Adolescence is usually the age where people are neither children nor adults. It is that unfortunate age when you are either too old or too young. It is when you are maturing against your own will. You’re unwilling to let go of your innocence, yet look forward to adulthood with secret enthusiasm. It is also the age of decisions that affect our future, put our careers at stakes. We’ve got to think of the long run but have fun now also. It’s a confusion filled life, where there are losses at every turn, yet we need to look past them at what lies ahead of us. We make decisions, we make mistakes, we have regrets, and we learn from them.
Well, for me my biggest regret would be opting for Science. This is one mistake that I’ll have to forever live with. It’s on my resume, the header being ‘The World’s Biggest Mistake’. This year has been hell, as you might know with the few hints that I drop of flunking every now and then.
You might have known from the About Me page that I want to become an architect or do something in English. That is a subject that I love, enjoy and want to make my life. Finally coming to the topic, despite being at the tender age of sixteen, I had an epiphany yesterday.
I realized (and I deeply credit Adi and Amelia for this) what I want to do. I don’t want to comply to the set, defined professions of the world. I want to do what I love, what I am good at, what I feel brings me joy more than my birthday.

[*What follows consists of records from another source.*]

-- ==== Sys2Proof/Tests/Slice0.lean ====
section
/-! SUPPORT. Tests/Slice0.lean: ill-formed commands are refused; the manual's worked values; and, for every
statement with hypotheses, states and operands that meet them. -/

-- One theorem after another: side by side they start more threads than a small machine has room for.
set_option Elab.async false

namespace Sys2Proof.Tests
open Sys2Proof Sys2Proof.Machine

/-! ## Small states -/

/-- A part that has just swept its map. -/
def ready : State := { State.reset with fm := { FloorMap.reset with sweep := none } }

/-- A part with given motion blocks. -/
def motion (m : Motion) : State := { ready with mo := m }

/-- The motion blocks with the link ONLINE, the pose known and the Route Engine given. -/
def moving (re : RouteEngine) (seg : Option SegRun) : Motion :=
  { Motion.reset with
    re := { re with seg := seg }
    pu := { PoseUnit.reset with u := 20000 }
    dp := { DrivePort.reset with link := .online } }

/-- A Line with an alternate. -/
def line : Segment :=
  { kind := .line, targetX := 7000000, targetY := 6400000, heading := none, reverseDist := 0, speed := 300,
    allowUnknown := true, avoidRug := false, notify := true, retries := 1, dwell := 0,
    alt := some (7000000, 6450000) }

/-- An entry of a list. -/
def entry (slot : Nat) : Entry := { slot := slot, desc := .fresh }

/-- A Route Engine with one record and a Main and a Priority List that name it. -/
def loaded : RouteEngine :=
  { RouteEngine.reset with
    pool := [(3, some line)]
    main := { RunList.reset with entries := [entry 3] }
    priority := { RunList.reset with entries := [entry 3] } }

/-- The same engine RUNNING on the Main List. -/
def running : RouteEngine := { loaded with state := .running, active := some .main, attempt := 1 }

/-- The segment in progress in a phase, waiting for something. -/
def inPhase (p : Phase) (w : Wait) : SegRun := { SegRun.fresh 3 line with phase := p, wait := w }

/-- A grant record in a state. -/
def grantIn (st : GrantState) : GrantRec := { GrantRec.reset with state := st, id := 20, kind := .travel, amount := 300000 }

/-- A segment in progress under a grant in a state. -/
def under (p : Phase) (w : Wait) (st : GrantState) : Motion :=
  { moving running (some (inPhase p w)) with dp := { DrivePort.reset with link := .online, grant := grantIn st } }

/-- A check request of the engine. -/
def engineReq (col : Column) : CheckReq :=
  { owner := .engine, path := .spot, column := col, allowUnknown := true, avoidRug := false, speed := 300 }

/-- A sampling check that has ended, blocked or not. -/
def ended (b : Option (Nat × BlockCell)) : Sampling :=
  { beginCheck ready.env (moving loaded none) (engineReq .rotate) with next := 1, blocked := b }

/-- A part with one cell, its sector's counts following. -/
def withCell (c : CellIx) (r : CellRec) (s : State) : State := { s with fm := s.fm.putCell c r }

/-- A cell holding Cliff with origin Sensed. -/
def drop : CellRec := { cls := .cliff, conf := 7, origin := .sensed, visited := false }

/-- The beacon lines, all dark. -/
def dark : Beacon := { left := false, centre := false, right := false, near := false }

/-- A report without motion. -/
def still : Report :=
  { seq := 1, restart := false, left := 0, right := 0, yaw := 0, drive := .idle, echo := 0, battery := 80 }

/-- What a command answers from a state, read by a function. -/
def after {α : Type} (i : Instr) (s : State) (f : State → α) : Option α :=
  match exec i s with
  | .next t => some (f t)
  | .fault _ => none
  | .refused _ => none

/-! ## Ill-formed commands (WellFormed.lean) -/

theorem test_wf_sweep_count : (Instr.mapSweepProgress 0).wf = false := by decide
theorem test_wf_fill_count : (Instr.fillProgress 0).wf = false := by decide
theorem test_wf_discard_bytes : (Instr.rxFrameDiscard []).wf = false := by decide
theorem test_wf_report_bytes : (Instr.driveReport [] dark).wf = false := by decide
theorem test_wf_good_frame_is_no_invalid_frame : (Instr.invalidFrame 0x21 0 []).wf = false := by decide
theorem test_wf_fetch_is_no_invalid_frame : (Instr.invalidFrame 0 0 []).wf = false := by decide
theorem test_wf_short_frame_is_no_invalid_frame : (Instr.invalidFrame 0x10 7 [1]).wf = false := by decide
theorem test_wf_oversize_frame : (Instr.invalidFrame 0x41 0 [1]).wf = true := by decide
theorem test_wf_write_cells_length : (Instr.writeCells (List.replicate 1025 0)).wf = false := by decide +kernel
theorem test_wf_load_list_length : (Instr.loadList 0 0 0 0 (List.replicate 1021 0)).wf = false := by decide +kernel
theorem test_wf_tuning_field : (Instr.writeTuning { Config.tuning with margin := 256 }).wf = false := by decide
theorem test_wf_calibration_offset :
    (Instr.writeCalibration { Config.calibration with flF := 40000 }).wf = false := by decide

/-! ## The manual's worked values -/

/-- Section 12.6: the Stop of section 6.7 on TXD. -/
theorem test_stop_frame : (DriveFrame.stop 22 .hazard).bytes = [0xC3, 0x13, 0x02, 0x16, 0x01, 0xA5] := by decide +kernel

/-- Section 12.2: a cell byte, class in bits 0 to 2, confidence in 3 to 5, origin in 6, visited in 7. -/
theorem test_cell_byte : drop.toByte = 0x7C := by decide

/-- Section 5.17, step 7: the bearing of (10,000, −400,000) is that of index 772. -/
theorem test_bearing : bearing 10000 (-400000) = 49408 := by decide +kernel

/-- Section 2.2: sinT(85) and sinT(341), as section 7.9 reads them. -/
theorem test_sine : sinT 85 = 8163 ∧ sinT 341 = 14206 ∧ sinT 768 = -16384 := by decide +kernel

/-- Section 7.9: the mark point of a bump on the left alone. -/
theorem test_bump_point : bodyPoint Config.calibration 2000000 1000000 5461 = (2169078, 1097155) := by decide +kernel

/-- Section 2.7, case 6: wrapped counts and a negative half turn. -/
theorem test_pose_wrapped :
    integrate Config.tuning Config.calibration 256
      (Baseline.deltas { left := 65500, right := 65480, yaw := 10, held := true }
        { still with left := 64, right := 44, yaw := 65533 })
      { PoseUnit.reset with x := 1000000, y := 1000000, theta := 100, u := 20000 } =
    { x := 1050000, y := 1000308, theta := 87, u := 20976, slip := 0, clamped := false, slipped := false,
      travel := 50000 } := by decide +kernel

/-- Section 2.7, case 5: the edge of the map. -/
theorem test_pose_edge :
    (integrate Config.tuning Config.calibration 256 { left := 100, right := 100, yaw := 0 }
      { PoseUnit.reset with x := 12790000, y := 1000000, u := 20000 }).x = 12799999 := by decide +kernel

/-- Section 2.8, report seq 10: rug factor, half rounded away, slip counter. -/
theorem test_pose_rug_and_slip :
    integrate Config.tuning Config.calibration 224 { left := 100, right := 150, yaw := 100 }
      { PoseUnit.reset with x := 2093750, y := 1500000, theta := 0, u := 21830 } =
    { x := 2148438, y := 1500000, theta := 100, u := 22898, slip := 1, clamped := false, slipped := false,
      travel := 54688 } := by decide +kernel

I want to read and I want to write.
I was surfing through Amelia’s blog yesterday where she was ranting (?) about the amount of work load she has for her final semester, and let me remind you that it was the eve of my chemistry exam and I couldn’t concentrate, when I wondered how amazing it would be to read books and give papers based on them rather that do rubbish that probably won’t help me anyway. I thought of all the books I can read and all the extra papers I can turn in, crediting my love of books, when now, I am barely passing.
Books have amazed me since a young age. They’ve always been my escape, my companions and partially responsible for the crazy love that I now seem to have for English as a subject. They’ve been the most loyal, honest, and understanding friends that I’ve ever had. For more, see Books.
They say, you’re the luckiest person if your best friend is your lover, because he understands you at a level that others fail at. I reckon I’ll be pretty damn lucky if I can marry my best friends, my books?
I love writing and reading. I’ve fervent passion for both. It is a trigger to my imagination. It forces my to push myself beyond normal, and explore the world real, wild, world as it lays ahead of me. The idea of having books to read and doing what I love makes my heart beat faster. Nothing is better when you are curled up n your blanket and you’re in some fantasy world with really, really great people. My heart literally burst with joy when I came to terms with this new revelation, and now I’d like to think that there is no stopping me from what I want to do.
I got an epiphany in the cacophony, and now, I’m not going to let my brain rule over my heart. I know what I want, and I’m going to get it. I’m going to marry my books.